(Beginning of The data)
-- ==== Sys2Proof/Laws/State.lean ====
section
/-! SUPPORT. One lemma per field per update of State, and what the derived reads (an environment answer, a
byte of `FB`, a cache hit, a row offset) see of each update. -/

namespace Sys2Proof.Machine

open Sys2Proof

variable (s : State)


/-! ### emit -/

@[simp] theorem emit_cfg (e : Event) : (s.emit e).cfg = s.cfg := rfl
@[simp] theorem emit_mode (e : Event) : (s.emit e).mode = s.mode := rfl
@[simp] theorem emit_ccolV (e : Event) : (s.emit e).ccolV = s.ccolV := rfl
@[simp] theorem emit_ccolX1 (e : Event) : (s.emit e).ccolX1 = s.ccolX1 := rfl
@[simp] theorem emit_ccolX2 (e : Event) : (s.emit e).ccolX2 = s.ccolX2 := rfl
@[simp] theorem emit_crowV (e : Event) : (s.emit e).crowV = s.crowV := rfl
@[simp] theorem emit_crowY1 (e : Event) : (s.emit e).crowY1 = s.crowY1 := rfl
@[simp] theorem emit_crowY2 (e : Event) : (s.emit e).crowY2 = s.crowY2 := rfl
@[simp] theorem emit_pwinV (e : Event) : (s.emit e).pwinV = s.pwinV := rfl
@[simp] theorem emit_pwinX (e : Event) : (s.emit e).pwinX = s.pwinX := rfl
@[simp] theorem emit_pwinY (e : Event) : (s.emit e).pwinY = s.pwinY := rfl
@[simp] theorem emit_pwinW (e : Event) : (s.emit e).pwinW = s.pwinW := rfl
@[simp] theorem emit_pwinH (e : Event) : (s.emit e).pwinH = s.pwinH := rfl
@[simp] theorem emit_nextRow (e : Event) : (s.emit e).nextRow = s.nextRow := rfl
@[simp] theorem emit_fb (e : Event) : (s.emit e).fb = s.fb := rfl
@[simp] theorem emit_fbCreated (e : Event) : (s.emit e).fbCreated = s.fbCreated := rfl
@[simp] theorem emit_dc (e : Event) : (s.emit e).dc = s.dc := rfl
@[simp] theorem emit_rst (e : Event) : (s.emit e).rst = s.rst := rfl
@[simp] theorem emit_attached (e : Event) : (s.emit e).attached = s.attached := rfl
@[simp] theorem emit_phase (e : Event) : (s.emit e).phase = s.phase := rfl
@[simp] theorem emit_hung (e : Event) : (s.emit e).hung = s.hung := rfl
@[simp] theorem emit_hostIn (e : Event) : (s.emit e).hostIn = s.hostIn := rfl
@[simp] theorem emit_responses (e : Event) : (s.emit e).responses = s.responses := rfl
@[simp] theorem emit_trace (e : Event) : (s.emit e).trace = s.trace ++ [e] := rfl
@[simp] theorem emit_env (e : Event) : (s.emit e).env = s.env := rfl
@[simp] theorem emit_resetIn (e : Event) : (s.emit e).resetIn = s.resetIn := rfl
@[simp] theorem emit_launches (e : Event) : (s.emit e).launches = s.launches := rfl

/-! ### lineDC -/

@[simp] theorem lineDC_cfg (l : Level) : (s.lineDC l).cfg = s.cfg := rfl
@[simp] theorem lineDC_mode (l : Level) : (s.lineDC l).mode = s.mode := rfl
@[simp] theorem lineDC_ccolV (l : Level) : (s.lineDC l).ccolV = s.ccolV := rfl
@[simp] theorem lineDC_ccolX1 (l : Level) : (s.lineDC l).ccolX1 = s.ccolX1 := rfl
@[simp] theorem lineDC_ccolX2 (l : Level) : (s.lineDC l).ccolX2 = s.ccolX2 := rfl
@[simp] theorem lineDC_crowV (l : Level) : (s.lineDC l).crowV = s.crowV := rfl
@[simp] theorem lineDC_crowY1 (l : Level) : (s.lineDC l).crowY1 = s.crowY1 := rfl
@[simp] theorem lineDC_crowY2 (l : Level) : (s.lineDC l).crowY2 = s.crowY2 := rfl
@[simp] theorem lineDC_pwinV (l : Level) : (s.lineDC l).pwinV = s.pwinV := rfl
@[simp] theorem lineDC_pwinX (l : Level) : (s.lineDC l).pwinX = s.pwinX := rfl
@[simp] theorem lineDC_pwinY (l : Level) : (s.lineDC l).pwinY = s.pwinY := rfl
@[simp] theorem lineDC_pwinW (l : Level) : (s.lineDC l).pwinW = s.pwinW := rfl
@[simp] theorem lineDC_pwinH (l : Level) : (s.lineDC l).pwinH = s.pwinH := rfl
@[simp] theorem lineDC_nextRow (l : Level) : (s.lineDC l).nextRow = s.nextRow := rfl
@[simp] theorem lineDC_fb (l : Level) : (s.lineDC l).fb = s.fb := rfl
@[simp] theorem lineDC_fbCreated (l : Level) : (s.lineDC l).fbCreated = s.fbCreated := rfl
@[simp] theorem lineDC_dc (l : Level) : (s.lineDC l).dc = l := rfl
@[simp] theorem lineDC_rst (l : Level) : (s.lineDC l).rst = s.rst := rfl
@[simp] theorem lineDC_attached (l : Level) : (s.lineDC l).attached = s.attached := rfl
@[simp] theorem lineDC_phase (l : Level) : (s.lineDC l).phase = s.phase := rfl
@[simp] theorem lineDC_hung (l : Level) : (s.lineDC l).hung = s.hung := rfl
@[simp] theorem lineDC_hostIn (l : Level) : (s.lineDC l).hostIn = s.hostIn := rfl
@[simp] theorem lineDC_responses (l : Level) : (s.lineDC l).responses = s.responses := rfl
@[simp] theorem lineDC_trace (l : Level) : (s.lineDC l).trace = s.trace ++ [.dc l] := rfl
@[simp] theorem lineDC_env (l : Level) : (s.lineDC l).env = s.env := rfl
@[simp] theorem lineDC_resetIn (l : Level) : (s.lineDC l).resetIn = s.resetIn := rfl
@[simp] theorem lineDC_launches (l : Level) : (s.lineDC l).launches = s.launches := rfl

/-! ### lineRST -/

@[simp] theorem lineRST_cfg (l : Level) : (s.lineRST l).cfg = s.cfg := rfl
@[simp] theorem lineRST_mode (l : Level) : (s.lineRST l).mode = s.mode := rfl
@[simp] theorem lineRST_ccolV (l : Level) : (s.lineRST l).ccolV = s.ccolV := rfl
@[simp] theorem lineRST_ccolX1 (l : Level) : (s.lineRST l).ccolX1 = s.ccolX1 := rfl
@[simp] theorem lineRST_ccolX2 (l : Level) : (s.lineRST l).ccolX2 = s.ccolX2 := rfl
@[simp] theorem lineRST_crowV (l : Level) : (s.lineRST l).crowV = s.crowV := rfl
@[simp] theorem lineRST_crowY1 (l : Level) : (s.lineRST l).crowY1 = s.crowY1 := rfl
@[simp] theorem lineRST_crowY2 (l : Level) : (s.lineRST l).crowY2 = s.crowY2 := rfl
@[simp] theorem lineRST_pwinV (l : Level) : (s.lineRST l).pwinV = s.pwinV := rfl
@[simp] theorem lineRST_pwinX (l : Level) : (s.lineRST l).pwinX = s.pwinX := rfl
@[simp] theorem lineRST_pwinY (l : Level) : (s.lineRST l).pwinY = s.pwinY := rfl
@[simp] theorem lineRST_pwinW (l : Level) : (s.lineRST l).pwinW = s.pwinW := rfl
@[simp] theorem lineRST_pwinH (l : Level) : (s.lineRST l).pwinH = s.pwinH := rfl
@[simp] theorem lineRST_nextRow (l : Level) : (s.lineRST l).nextRow = s.nextRow := rfl
@[simp] theorem lineRST_fb (l : Level) : (s.lineRST l).fb = s.fb := rfl
@[simp] theorem lineRST_fbCreated (l : Level) : (s.lineRST l).fbCreated = s.fbCreated := rfl
@[simp] theorem lineRST_dc (l : Level) : (s.lineRST l).dc = s.dc := rfl
@[simp] theorem lineRST_rst (l : Level) : (s.lineRST l).rst = l := rfl
@[simp] theorem lineRST_attached (l : Level) : (s.lineRST l).attached = s.attached := rfl
@[simp] theorem lineRST_phase (l : Level) : (s.lineRST l).phase = s.phase := rfl
@[simp] theorem lineRST_hung (l : Level) : (s.lineRST l).hung = s.hung := rfl
@[simp] theorem lineRST_hostIn (l : Level) : (s.lineRST l).hostIn = s.hostIn := rfl
@[simp] theorem lineRST_responses (l : Level) : (s.lineRST l).responses = s.responses := rfl
@[simp] theorem lineRST_trace (l : Level) : (s.lineRST l).trace = s.trace ++ [.rst l] := rfl
@[simp] theorem lineRST_env (l : Level) : (s.lineRST l).env = s.env := rfl
@[simp] theorem lineRST_resetIn (l : Level) : (s.lineRST l).resetIn = s.resetIn := rfl
@[simp] theorem lineRST_launches (l : Level) : (s.lineRST l).launches = s.launches := rfl

/-! ### respond -/

@[simp] theorem respond_cfg (st : Status) (v : Word) (d : List Byte) :
    (s.respond st v d).cfg = s.cfg := rfl
@[simp] theorem respond_mode (st : Status) (v : Word) (d : List Byte) :
    (s.respond st v d).mode = s.mode := rfl
@[simp] theorem respond_ccolV (st : Status) (v : Word) (d : List Byte) :
    (s.respond st v d).ccolV = s.ccolV := rfl
@[simp] theorem respond_ccolX1 (st : Status) (v : Word) (d : List Byte) :
    (s.respond st v d).ccolX1 = s.ccolX1 := rfl
@[simp] theorem respond_ccolX2 (st : Status) (v : Word) (d : List Byte) :
    (s.respond st v d).ccolX2 = s.ccolX2 := rfl
@[simp] theorem respond_crowV (st : Status) (v : Word) (d : List Byte) :
    (s.respond st v d).crowV = s.crowV := rfl
@[simp] theorem respond_crowY1 (st : Status) (v : Word) (d : List Byte) :
    (s.respond st v d).crowY1 = s.crowY1 := rfl
@[simp] theorem respond_crowY2 (st : Status) (v : Word) (d : List Byte) :
    (s.respond st v d).crowY2 = s.crowY2 := rfl
@[simp] theorem respond_pwinV (st : Status) (v : Word) (d : List Byte) :
    (s.respond st v d).pwinV = s.pwinV := rfl
@[simp] theorem respond_pwinX (st : Status) (v : Word) (d : List Byte) :
    (s.respond st v d).pwinX = s.pwinX := rfl
@[simp] theorem respond_pwinY (st : Status) (v : Word) (d : List Byte) :
    (s.respond st v d).pwinY = s.pwinY := rfl
@[simp] theorem respond_pwinW (st : Status) (v : Word) (d : List Byte) :
    (s.respond st v d).pwinW = s.pwinW := rfl
@[simp] theorem respond_pwinH (st : Status) (v : Word) (d : List Byte) :
    (s.respond st v d).pwinH = s.pwinH := rfl
@[simp] theorem respond_nextRow (st : Status) (v : Word) (d : List Byte) :
    (s.respond st v d).nextRow = s.nextRow := rfl
@[simp] theorem respond_fb (st : Status) (v : Word) (d : List Byte) :
    (s.respond st v d).fb = s.fb := rfl
@[simp] theorem respond_fbCreated (st : Status) (v : Word) (d : List Byte) :
    (s.respond st v d).fbCreated = s.fbCreated := rfl
@[simp] theorem respond_dc (st : Status) (v : Word) (d : List Byte) :
    (s.respond st v d).dc = s.dc := rfl
@[simp] theorem respond_rst (st : Status) (v : Word) (d : List Byte) :
    (s.respond st v d).rst = s.rst := rfl
@[simp] theorem respond_attached (st : Status) (v : Word) (d : List Byte) :
    (s.respond st v d).attached = s.attached := rfl
@[simp] theorem respond_phase (st : Status) (v : Word) (d : List Byte) :
    (s.respond st v d).phase = s.phase := rfl
@[simp] theorem respond_hung (st : Status) (v : Word) (d : List Byte) :
    (s.respond st v d).hung = s.hung := rfl
@[simp] theorem respond_hostIn (st : Status) (v : Word) (d : List Byte) :
    (s.respond st v d).hostIn = s.hostIn := rfl
@[simp] theorem respond_responses (st : Status) (v : Word) (d : List Byte) :
    (s.respond st v d).responses = s.responses ++ [⟨st, v, d⟩] := rfl
@[simp] theorem respond_trace (st : Status) (v : Word) (d : List Byte) :
    (s.respond st v d).trace = s.trace := rfl
@[simp] theorem respond_env (st : Status) (v : Word) (d : List Byte) :
    (s.respond st v d).env = s.env := rfl
@[simp] theorem respond_resetIn (st : Status) (v : Word) (d : List Byte) :
    (s.respond st v d).resetIn = s.resetIn := rfl
@[simp] theorem respond_launches (st : Status) (v : Word) (d : List Byte) :
    (s.respond st v d).launches = s.launches := rfl

/-! ### popAnswer -/

@[simp] theorem popAnswer_cfg : (s.popAnswer).cfg = s.cfg := rfl
@[simp] theorem popAnswer_mode : (s.popAnswer).mode = s.mode := rfl
@[simp] theorem popAnswer_ccolV : (s.popAnswer).ccolV = s.ccolV := rfl
@[simp] theorem popAnswer_ccolX1 : (s.popAnswer).ccolX1 = s.ccolX1 := rfl
@[simp] theorem popAnswer_ccolX2 : (s.popAnswer).ccolX2 = s.ccolX2 := rfl
@[simp] theorem popAnswer_crowV : (s.popAnswer).crowV = s.crowV := rfl
@[simp] theorem popAnswer_crowY1 : (s.popAnswer).crowY1 = s.crowY1 := rfl
@[simp] theorem popAnswer_crowY2 : (s.popAnswer).crowY2 = s.crowY2 := rfl
@[simp] theorem popAnswer_pwinV : (s.popAnswer).pwinV = s.pwinV := rfl
@[simp] theorem popAnswer_pwinX : (s.popAnswer).pwinX = s.pwinX := rfl
@[simp] theorem popAnswer_pwinY : (s.popAnswer).pwinY = s.pwinY := rfl
@[simp] theorem popAnswer_pwinW : (s.popAnswer).pwinW = s.pwinW := rfl
@[simp] theorem popAnswer_pwinH : (s.popAnswer).pwinH = s.pwinH := rfl
@[simp] theorem popAnswer_nextRow : (s.popAnswer).nextRow = s.nextRow := rfl
@[simp] theorem popAnswer_fb : (s.popAnswer).fb = s.fb := rfl
@[simp] theorem popAnswer_fbCreated : (s.popAnswer).fbCreated = s.fbCreated := rfl
@[simp] theorem popAnswer_dc : (s.popAnswer).dc = s.dc := rfl
@[simp] theorem popAnswer_rst : (s.popAnswer).rst = s.rst := rfl
@[simp] theorem popAnswer_attached : (s.popAnswer).attached = s.attached := rfl
@[simp] theorem popAnswer_phase : (s.popAnswer).phase = s.phase := rfl
@[simp] theorem popAnswer_hung : (s.popAnswer).hung = s.hung := rfl
@[simp] theorem popAnswer_hostIn : (s.popAnswer).hostIn = s.hostIn := rfl
@[simp] theorem popAnswer_responses : (s.popAnswer).responses = s.responses := rfl
@[simp] theorem popAnswer_trace : (s.popAnswer).trace = s.trace := rfl
@[simp] theorem popAnswer_env :
    (s.popAnswer).env = ⟨s.env.busIn.tail, s.env.busUsed + 1, s.env.allocIn, s.env.allocUsed, s.env.drawIn,
      s.env.drawUsed⟩ := rfl
@[simp] theorem popAnswer_resetIn : (s.popAnswer).resetIn = s.resetIn := rfl
@[simp] theorem popAnswer_launches : (s.popAnswer).launches = s.launches := rfl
(End of The data)
The task
Where the data above reaches the line holding "variable (s : State)", begin printing, and stop after the line holding "s.trace ++ [e] := rfl". Each line must be reproduced exactly, with nothing else added.

Answer section
variable (s : State)


/-! ### emit -/

@[simp] theorem emit_cfg (e : Event) : (s.emit e).cfg = s.cfg := rfl
@[simp] theorem emit_mode (e : Event) : (s.emit e).mode = s.mode := rfl
@[simp] theorem emit_ccolV (e : Event) : (s.emit e).ccolV = s.ccolV := rfl
@[simp] theorem emit_ccolX1 (e : Event) : (s.emit e).ccolX1 = s.ccolX1 := rfl
@[simp] theorem emit_ccolX2 (e : Event) : (s.emit e).ccolX2 = s.ccolX2 := rfl
@[simp] theorem emit_crowV (e : Event) : (s.emit e).crowV = s.crowV := rfl
@[simp] theorem emit_crowY1 (e : Event) : (s.emit e).crowY1 = s.crowY1 := rfl
@[simp] theorem emit_crowY2 (e : Event) : (s.emit e).crowY2 = s.crowY2 := rfl
@[simp] theorem emit_pwinV (e : Event) : (s.emit e).pwinV = s.pwinV := rfl
@[simp] theorem emit_pwinX (e : Event) : (s.emit e).pwinX = s.pwinX := rfl
@[simp] theorem emit_pwinY (e : Event) : (s.emit e).pwinY = s.pwinY := rfl
@[simp] theorem emit_pwinW (e : Event) : (s.emit e).pwinW = s.pwinW := rfl
@[simp] theorem emit_pwinH (e : Event) : (s.emit e).pwinH = s.pwinH := rfl
@[simp] theorem emit_nextRow (e : Event) : (s.emit e).nextRow = s.nextRow := rfl
@[simp] theorem emit_fb (e : Event) : (s.emit e).fb = s.fb := rfl
@[simp] theorem emit_fbCreated (e : Event) : (s.emit e).fbCreated = s.fbCreated := rfl
@[simp] theorem emit_dc (e : Event) : (s.emit e).dc = s.dc := rfl
@[simp] theorem emit_rst (e : Event) : (s.emit e).rst = s.rst := rfl
@[simp] theorem emit_attached (e : Event) : (s.emit e).attached = s.attached := rfl
@[simp] theorem emit_phase (e : Event) : (s.emit e).phase = s.phase := rfl
@[simp] theorem emit_hung (e : Event) : (s.emit e).hung = s.hung := rfl
@[simp] theorem emit_hostIn (e : Event) : (s.emit e).hostIn = s.hostIn := rfl
@[simp] theorem emit_responses (e : Event) : (s.emit e).responses = s.responses := rfl
@[simp] theorem emit_trace (e : Event) : (s.emit e).trace = s.trace ++ [e] := rfl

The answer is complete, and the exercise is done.